Cruce la entrada y me encontré con una pequeña multitud en cuclillas o arrodillada alrededor de una hoguera. Los que se hallaban más cerca de mí no eran más que unas siluetas negras recortadas contra la luz de las llamas, pero vi que estaba toda mi familia, aparte de León y el errante Halcón. Mis sobrinos y sobrinas formaban solemnes y silenciosos grupos alrededor de sus padres. En cuanto a los míos, estaban sentados en el lado opuesto de la hoguera; la luz naranja del fuego alumbraba sus rostros. Ambos estaban en cuclillas juntos, pero separados por una distancia que era el testimonio de una discusión, y por la forma en que mi padre me miraba con los ojos brillantes y el entrecejo fruncido, me dije que probablemente yo había sido el tema de la disputa. Quizá mi madre le había dicho que por lo menos intentara soportarme durante una noche. Mi padre no habló, pero su mirada me siguió con recelo mientras me sentaba junto a Manitas.

A mi otro lado se encontraba un pequeño grupo de músicos y cantores de la Casa del Canto, que dirigía un joven sacerdote con una caracola.

Cautelosamente, y sin apartar los ojos del viejo rostro que me miraba con animosidad desde el otro lado de la hoguera, ocupé mi sitio dispuesto a unirme a la vigilia.

Sumé mi voz a las demás que cantaban un antiguo himno a Tláloc:

En México

tomamos los bienes de los dioses

entre banderas de papel

y en las cuatro zonas

los hombres están de pie

y también es su momento de llorar…

Miré al propio Tláloc, el dios de la lluvia, que también era una de las montañas que mi madre y hermanas habían modelado con la pasta de semillas de amaranto y habían colocado en su pequeña estera, entre sus compañeros divinos.

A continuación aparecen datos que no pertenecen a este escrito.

/-! ## What each command does

`Runs mk sp eff` says that the command completes wherever it passes its checks, and names the module that its effect leaves and its
answer; `carried` adds what every command does to its objects and its reply. `Settles` says the same of a stageable command: it commits,
and what a commit applies of it is the effect named. -/

/-- OPEN_SESSION (R66, R67): it opens the session of the lowest free index with the lease asked for, or answers DUPLICATE with the original reply
where the nonce and the endpoint match an open session. CLOSE_SESSION (R69), KEEPALIVE (R68), SESSION_LIST (R572) and QUERY_DEVICE. -/
def Obligations.SessionCommands : Prop :=
  (∀ i : Nat, RunsWhere .openSession specOpenSession (fun c d => sameNonce d c.endpoint (u64 c.b 0) = none ∧ newSessionIndex d = some i) fun c d =>
    let gen := nextGeneration d i
    let lease := if u32 c.b 8 = 0 then 2000 else u32 c.b 8
    let params := le 2 (sessionId i gen) ++ le 2 0 ++ le 4 lease ++ le 4 c.seq ++ le 2 4080 ++ le 2 64
    let s : Session := { gen, endpoint := c.endpoint, nonce := u64 c.b 0, leaseMs := lease, policy := u16 c.b 12, name := slice c.b 16 16
                         deadline := d.now + lease * 1000000, h := c.seq, recs := [{ seq := c.seq, done := true }], openParams := params
                         cursor := d.events.next }
    (raise 0x0080 0 (sessionObj i) (le 2 (sessionId i gen) ++ endpointBytes c.endpoint)
      ((clearCounters (sessionObj i) d).onCtl fun x =>
        { x with sessions := mapSet x.sessions i s, tombs := mapDel x.tombs i, generations := mapSet x.generations i gen }), .ok params)) ∧
  (∀ (p : Packet) (s : State) (q : Request) (d : Dev) (x : Session), immediate (.openSession p) s specOpenSession = some (q, d) →
    sameNonce d q.pkt.endpoint (u64 (packetBody q.pkt) 0) = some x →
    exec (.openSession p) s = .next (s.set (finish q false { status := 0x0105, params := le 2 0 ++ le 2 0 ++ x.openParams } d))) ∧
  Runs .closeSession specCloseSession (fun c d => (closeSession c.session 0 (u16 c.b 0) d, .ok)) ∧
  Answers .keepalive specKeepalive (fun c d => le 4 (((mapGet d.ctl.sessions c.session).map (leaseLeft d)).getD 0)) ∧
  Answers .sessionList specSessionList (fun c d =>
    let l := (d.ctl.sessions.filter fun e => e.1 ≥ u16 c.b 0).take 128
    le 2 l.length ++ le 2 0 ++ l.flatMap fun e =>
      le 2 (sessionId e.1 e.2.gen) ++ endpointBytes e.2.endpoint ++ le 4 (leaseLeft d e.2) ++ (e.2.name ++ List.replicate 16 0).take 16) ∧
  Answers .queryDevice specQueryDevice (fun _ d =>
    le 2 0x9180 ++ le 2 0x00A1 ++ le 4 d.boot.runningImage.version ++ le 1 (activeComplex d) ++ le 1 (standbyCode d) ++ le 2 d.ctl.sessions.length
      ++ le 8 d.boot.serial)

/-- OBJ_CLAIM (R74) claims every listed object or none; OBJ_RELEASE (R572) leaves every listed object unowned or none; OBJ_QUERY_OWNER answers
each object's owner (R418). -/
def Obligations.OwnershipCommands : Prop :=
  let busyFor := fun (c : Ctx) (d : Dev) => (indexed (claimList c.b)).findSome? fun e => (otherOwner d c.session e.2).map fun w => (e.1, w)
  let foreign := fun (c : Ctx) (d : Dev) => (indexed (claimList c.b)).findSome? fun e =>
    ((objKeys d e.2).find? fun k => keyOwner d k ≠ some c.session).map fun k => (e.1, keyOwner d k)
  let force := fun (c : Ctx) (d : Dev) => bit (u16 c.b 2) 0 && keyOwner d 0 = some c.session
  RunsWhere .objClaim specObjClaim (fun c d => force c d = true ∨ busyFor c d = none)
    (fun c d => (((claimList c.b).flatMap (objKeys d)).foldl (fun d k => setOwner k (some c.session) d) d, .ok)) ∧
  (∀ (p : Packet) (s : State) (q : Request) (d : Dev) (i w : Nat), immediate (.objClaim p) s specObjClaim = some (q, d) →
    force (contextOf d q) d = false → busyFor (contextOf d q) d = some (i, w) →
    exec (.objClaim p) s = .next (s.set (finish q false { status := 0x0601, detail := sessionObj w, params := le 2 i } d))) ∧
  RunsWhere .objRelease specObjRelease (fun c d => foreign c d = none)
    (fun c d => (((claimList c.b).flatMap (objKeys d)).foldl (fun d k => setOwner k none d) d, .ok)) ∧
  (∀ (p : Packet) (s : State) (q : Request) (d : Dev) (i : Nat) (w : Option Nat), immediate (.objRelease p) s specObjRelease = some (q, d) →
    foreign (contextOf d q) d = some (i, w) →
    exec (.objRelease p) s = .next (s.set (finish q false { Rsp.notOwner w with params := le 2 i } d))) ∧
  Answers .objQueryOwner specObjQueryOwner (fun c d => (claimList c.b).flatMap fun o => le 2 (ownerObj (objOwner d o)))

/-- TXN_BEGIN opens a transaction under the next number with its idle timer (R88, R110); TXN_COMMIT commits the staged set (R99) and TXN_ABORT
ends it (R110); TXN_STATUS and TXN_EPOCH_QUERY answer (R107, R109). -/
def Obligations.TransactionCommands : Prop :=
  Runs .txnBegin specTxnBegin (fun c d =>
    let idle := (if u32 c.b 0 = 0 then 10000 else u32 c.b 0) * 1000000
    ((takeTxn d).2.onCtl fun x =>
      { x with txns := mapSet x.txns (takeTxn d).1 { session := c.session, idleNs := idle, idleDeadline := d.now + idle } },
     .ok (le 4 (takeTxn d).1 ++ le 4 65536))) ∧
  (∀ (t : Dev) (r : Rsp), r.good = true → RunsWhere .txnCommit specTxnCommit (fun c d => commitTxn c d = (t, some r)) fun _ _ => (t, r)) ∧
  RunsWhere .txnAbort specTxnAbort (fun c d => (openTxn d c.session (u32 c.b 0)).isSome = true) (fun c d => (abortTxn (u32 c.b 0) none d, .ok)) ∧
  (∀ x : ClosedTxn, RunsWhere .txnStatus specTxnStatus (fun c d => txnReport d c.session (u32 c.b 0) = some x) fun _ d => (d, .ok x.report)) ∧
  (∀ e : EpochRecord, RunsWhere .txnEpochQuery specTxnEpochQuery (fun c d => (d.ctl.epochs.find? fun e => e.epoch = u32 c.b 0) = some e) fun _ d =>
    (d, .ok (le 1 e.state.code ++ le 1 0 ++ le 2 e.anchor ++ le 4 e.txn ++ le 8 e.effective
      ++ fullTimeBytes { seconds := e.sofSeconds, ns := e.sofNs } ++ le 2 e.parts.length ++ e.parts.flatMap fun p => le 2 (keyObj p.1) ++ le 8 p.2)))

/-- STREAM_ADMIT admits the stream with its periods (R44) and STREAM_RELEASE releases an admitted one (R47), through commits; a STREAM_ADMIT with
DRY_RUN changes nothing but its reply (R574); STREAM_QUERY, ADMIT_QUERY and PACE_QUERY answer (R46, R47). -/
def Obligations.StreamCommands : Prop :=
  Settles .streamAdmit specStreamAdmit (fun c d => d.onStream (objIndex (u16 c.b 0)) fun s =>
    { s with admission := .admitted, minPeriod := u32 c.b 4, maxPeriod := u32 c.b 8 }) ∧
  (∀ (p : Packet) (s : State) (q : Request) (d : Dev), taken (.streamAdmit p) s = some (q, d) → refusal d (contextOf d q) q specStreamAdmit = none →
    bit (u16 (packetBody q.pkt) 2) 0 = true → exec (.streamAdmit p) s = .next (s.set (finish q false (dryRun (contextOf d q) d) d))) ∧
  Settles .streamRelease specStreamRelease (fun c d =>
    let n := objIndex (u16 c.b 0)
    if (d.stream n).admission = .admitted then
      let d := d.onStream n fun s => { s with admission := .released }
      settleReleased n (match furrowOf d n with
        | some (i, _) => stopFurrow i 0 d
        | none => d)
    else d) ∧
  Answers .streamQuery specStreamQuery (fun c d =>
    let n := objIndex (u16 c.b 0)
    let s := d.stream n
    let source := if n < 16 then (match furrowOf d n with
        | some (i, _) => 0x1000 + i
        | none => 0)
      else (match s.decoder with
        | some i => 0x6000 + i
        | none => 0)
    let state := match s.admission with
      | .out => 0
      | .admitted => 1
      | .released => 2
    le 1 state ++ le 1 (boolNat (n ≥ 16)) ++ le 2 source ++ le 4 s.minPeriod ++ le 4 s.maxPeriod ++ le 4 s.boundEpoch ++ le 8 s.frame
      ++ (streamFigures d n).flatMap (le 4)) ∧
  Answers .admitQuery specAdmitQuery (fun _ d =>
    let l := loadOf d
    let k := d.fabric.admStep
    le 2 d.fabric.cmdStep ++ le 2 (lowestStep d l) ++ (List.range 10).flatMap fun i =>
      let x := if i = 7 then worstLatency d l k else l.demand (i + 1)
      le 4 (rep32 x) ++ le 4 (rep32 (capacity d l (i + 1) k))) ∧
  Answers .paceQuery specPaceQuery (fun _ d =>
    let k := kOf d.fabric.cmdStep
    le 2 d.fabric.cmdStep ++ le 2 d.fabric.vout ++ leInt 2 (hottest d) ++ le 2 (boolNat d.fabric.lapse.isNone)
      ++ d.fabric.fields.flatMap fun f => le 2 (min 65535 (f.pacer * 1000 / k)))

/-- The furrow commands (R115, R116, R124, R127, R145, R149 to R154): configuration, lane maps, sync codes, training, ganging, start and stop, and
FURROW_STATUS, whose reading empties the edge FIFO. -/
def Obligations.FurrowCommands : Prop :=
  Runs .furrowConfig specFurrowConfig (fun c d => (furrowConfigSettle c d, .ok)) ∧
  Runs .furrowLaneMap specFurrowLaneMap (fun c d => (d.onFurrow (objIndex (u16 c.b 0)) fun f =>
    { f with maps := tabMod f.maps (u8 c.b 2) fun _ => readMap c.b, mapInUse := if u8 c.b 2 = 0 then 0 else f.mapInUse }, .ok)) ∧
  Runs .furrowSyncCodes specFurrowSyncCodes (fun c d => (d.onFurrow (objIndex (u16 c.b 0)) fun f =>
    { f with sync := { preamble := u16s c.b 4 3, codes := (List.range 4).map fun k => (u16 c.b (12 + 4 * k), u16 c.b (14 + 4 * k))
                       training := u16 c.b 28 } }, .ok)) ∧
  Runs .furrowTrain specFurrowTrain (fun c d =>
    let i := objIndex (u16 c.b 0)
    if u8 c.b 2 = 1 then (d.onFurrow i fun f => { f with recentreBy := f.recentreBy ++ [c.pending] }, .pending)
    else (d.onFurrow i fun f => { f with state := .training, trainedBy := some c.pending, lanes := f.lanes.map fun l => { l with locked := false } }, .pending)) ∧
  Runs .furrowGang specFurrowGang (fun c d =>
    let g : Bool := u8 c.b 2 = 1
    let i := objIndex (u16 c.b 0)
    ((d.onFurrow i fun f => { f with ganged := g }).onFurrow (i + 1) fun f => { f with ganged := g }, .ok)) ∧
  Runs .furrowStatus specFurrowStatus (fun c d =>
    let i := objIndex (u16 c.b 0)
    let f := d.furrow i
    let record := if f.lastRecord.number = 0 then List.replicate 128 0 else f.lastRecord.bytes
    let edges := (f.edges.flatMap fun e => le 1 e.pin ++ le 1 e.edge ++ le 2 0 ++ le 4 e.stamp) ++ List.replicate 128 0
    (d.onFurrow i fun f => { f with edges := [] },
     .ok (le 1 f.state.code ++ le 1 (boolNat f.ganged) ++ le 1 f.mapInUse ++ le 1 0 ++ le 16 (laneMask f (·.locked))
       ++ le 16 (laneMask f (·.failed)) ++ f.lanes.flatMap (fun l => le 1 (min 255 l.eye)) ++ record ++ le 2 f.edges.length ++ le 2 0 ++ edges.take 128))) ∧
  (∀ x : FurrowConfig, RunsWhere .furrowStart specFurrowStart (fun c d => (d.furrow (objIndex (u16 c.b 0))).config = some x) fun c d =>
    (if (d.furrow (objIndex (u16 c.b 0))).runs then d else startFurrow (objIndex (u16 c.b 0)) x d, .ok)) ∧
  Runs .furrowStop specFurrowStop (fun c d => (stopFurrow (objIndex (u16 c.b 0)) (u8 c.b 2) d, .ok))

/-- Sensor control (R143, R144, R146, R152, R573): a profile empties the register cache; MCLK answers its frequency; a register read waits for its bus
transfer, in its reply or with PENDING where the transfer is long; SYNC_PIN_SET sets a pin's function or starts a pulse; SENSOR_REG_WRITE outside a
transaction commits the writes of its group. -/
def Obligations.SensorCommands : Prop :=
  Runs .sensorProfileLoad specSensorProfileLoad (fun c d =>
    let p := readProfile c.b
    (d.onFurrow (objIndex (u16 c.b 0)) fun f =>
      { f with profile := some p, cache := [], busFrames := if p.busKind = 1 then [setDasa p] else f.busFrames }, .ok)) ∧
  Runs .sensorMclkSet specSensorMclkSet (fun c d =>
    (d.onFurrow (objIndex (u16 c.b 0)) fun f => { f with mclk := { enabled := u8 c.b 2 = 1, source := u8 c.b 3, milliHz := mclkMilliHz (u32 c.b 4) } },
     .ok (le 8 (mclkMilliHz (u32 c.b 4))))) ∧
  (∀ (p : Packet) (s : State) (q : Request) (d : Dev) (x : Profile), immediate (.sensorRegRead p) s specSensorRegRead = some (q, d) →
    let c := contextOf d q
    let i := objIndex (u16 c.b 0)
    let waits : Bool := readTime x (u8 c.b 2 = 1) (u8 c.b 3) ≤ 2000000
    let t := d.onFurrow i fun f => { f with reading := some { request := c.request, waits, length := u8 c.b 3, reg := u16 c.b 4 } }
    (d.furrow i).profile = some x →
    exec (.sensorRegRead p) s = .next (s.set (if waits then beginRead i t else carried q specSensorRegRead d (beginRead i t) .pending))) ∧
  Settles .syncPinSet specSyncPinSet (fun c d => d.onFurrow (objIndex (u16 c.b 0)) fun f =>
    { f with pins := tabMod f.pins (u8 c.b 2) fun p =>
        if u8 c.b 3 = 7 then { p with pulsePolarity := u8 c.b 4, pulseUntil := some (d.now + u32 c.b 16) }
        else { p with function := u8 c.b 3, polarity := u8 c.b 4, pulsePolarity := u8 c.b 4, periodNs := u32 c.b 8, phaseNs := u32 c.b 12
                      widthNs := u32 c.b 16, pulseUntil := none, strobeUntil := none } }) ∧
  (∀ (p : Packet) (s : State) (q : Request) (d t : Dev) (r : Rsp), taken (.sensorRegWrite p) s = some (q, d) → q.pkt.txn = 0 →
    refusal d (contextOf d q) q specSensorRegWrite = none → txnCount d < 32 → tryCommit true (oneCommand q d) d = (t, some r) → r.good = true →
    exec (.sensorRegWrite p) s = .next (s.set (finish q false { r with params := r.params ++ le 4 (takeTxn d).1 }
      (t.onCtl fun x => { x with nextTxn := (takeTxn d).2.ctl.nextTxn }))))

Los dientes y los ojos brillaban como ascuas con la luz de las llamas y las prendas de papel confeccionadas por los sacerdotes resplandecían. Unas extrañas sombras se movían sobre el papel, las siluetas de sus instrumentos: el tambor, el sonajero hecho con una calabaza seca y el caparazón de tortuga que estaban en la estera. También tenía comida y bebida. Un plato de tamales en miniatura y un cuenco con vino sagrado. Era su primera y última comida, porque junto con todos los demás dioses y las montañas sagradas que lo rodeaban, estaba condenado a morir con la salida del sol.